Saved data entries
● ● ● ● ●
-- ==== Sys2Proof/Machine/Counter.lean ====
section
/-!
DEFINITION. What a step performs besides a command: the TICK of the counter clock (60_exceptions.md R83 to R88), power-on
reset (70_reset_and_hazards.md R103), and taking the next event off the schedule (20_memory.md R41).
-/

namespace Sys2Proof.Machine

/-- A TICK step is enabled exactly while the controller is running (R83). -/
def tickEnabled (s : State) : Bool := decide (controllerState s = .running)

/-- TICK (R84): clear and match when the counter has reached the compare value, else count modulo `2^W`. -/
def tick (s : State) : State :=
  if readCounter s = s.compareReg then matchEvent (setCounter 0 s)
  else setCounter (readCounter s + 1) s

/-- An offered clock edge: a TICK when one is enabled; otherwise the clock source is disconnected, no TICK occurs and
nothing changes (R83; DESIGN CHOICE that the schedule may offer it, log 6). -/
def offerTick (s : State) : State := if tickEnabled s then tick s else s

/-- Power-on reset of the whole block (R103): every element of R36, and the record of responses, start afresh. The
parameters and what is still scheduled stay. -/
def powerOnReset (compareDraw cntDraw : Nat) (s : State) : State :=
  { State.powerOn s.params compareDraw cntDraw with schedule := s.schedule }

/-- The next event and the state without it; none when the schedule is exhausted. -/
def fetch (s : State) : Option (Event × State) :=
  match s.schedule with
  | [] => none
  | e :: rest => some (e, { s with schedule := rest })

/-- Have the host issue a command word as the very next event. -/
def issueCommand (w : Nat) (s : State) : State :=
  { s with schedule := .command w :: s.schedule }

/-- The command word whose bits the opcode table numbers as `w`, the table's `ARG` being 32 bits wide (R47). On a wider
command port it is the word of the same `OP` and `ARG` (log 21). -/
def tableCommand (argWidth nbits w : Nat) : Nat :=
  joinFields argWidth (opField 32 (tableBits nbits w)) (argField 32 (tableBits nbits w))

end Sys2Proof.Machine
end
● ● ● ● ●
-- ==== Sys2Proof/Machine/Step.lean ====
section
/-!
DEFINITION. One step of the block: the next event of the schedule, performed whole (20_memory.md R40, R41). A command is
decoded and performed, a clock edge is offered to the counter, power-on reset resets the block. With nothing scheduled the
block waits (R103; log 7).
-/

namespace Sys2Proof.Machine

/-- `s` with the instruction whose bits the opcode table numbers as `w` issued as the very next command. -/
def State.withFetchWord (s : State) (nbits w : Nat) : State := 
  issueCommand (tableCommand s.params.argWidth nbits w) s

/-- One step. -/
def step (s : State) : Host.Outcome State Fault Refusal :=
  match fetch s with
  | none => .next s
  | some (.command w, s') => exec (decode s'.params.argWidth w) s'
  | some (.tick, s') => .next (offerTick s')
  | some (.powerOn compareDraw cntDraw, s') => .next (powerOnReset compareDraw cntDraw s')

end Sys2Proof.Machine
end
● ● ● ● ●
WHAT TO WORK ON:
Among the records above, repeat exactly the line with "-- ==== Sys2Proof/Machine/Counter.lean", the line with "schedule := .command", and every line in between, and only those.

EXPECTED ANSWER:
-- ==== Sys2Proof/Machine/Counter.lean ====
section
/-!
DEFINITION. What a step performs besides a command: the TICK of the counter clock (60_exceptions.md R83 to R88), power-on
reset (70_reset_and_hazards.md R103), and taking the next event off the schedule (20_memory.md R41).
-/

namespace Sys2Proof.Machine

/-- A TICK step is enabled exactly while the controller is running (R83). -/
def tickEnabled (s : State) : Bool := decide (controllerState s = .running)

/-- TICK (R84): clear and match when the counter has reached the compare value, else count modulo `2^W`. -/
def tick (s : State) : State :=
  if readCounter s = s.compareReg then matchEvent (setCounter 0 s)
  else setCounter (readCounter s + 1) s

/-- An offered clock edge: a TICK when one is enabled; otherwise the clock source is disconnected, no TICK occurs and
nothing changes (R83; DESIGN CHOICE that the schedule may offer it, log 6). -/
def offerTick (s : State) : State := if tickEnabled s then tick s else s

/-- Power-on reset of the whole block (R103): every element of R36, and the record of responses, start afresh. The
parameters and what is still scheduled stay. -/
def powerOnReset (compareDraw cntDraw : Nat) (s : State) : State :=
  { State.powerOn s.params compareDraw cntDraw with schedule := s.schedule }

/-- The next event and the state without it; none when the schedule is exhausted. -/
def fetch (s : State) : Option (Event × State) :=
  match s.schedule with
  | [] => none
  | e :: rest => some (e, { s with schedule := rest })

/-- Have the host issue a command word as the very next event. -/
def issueCommand (w : Nat) (s : State) : State :=
  { s with schedule := .command w :: s.schedule }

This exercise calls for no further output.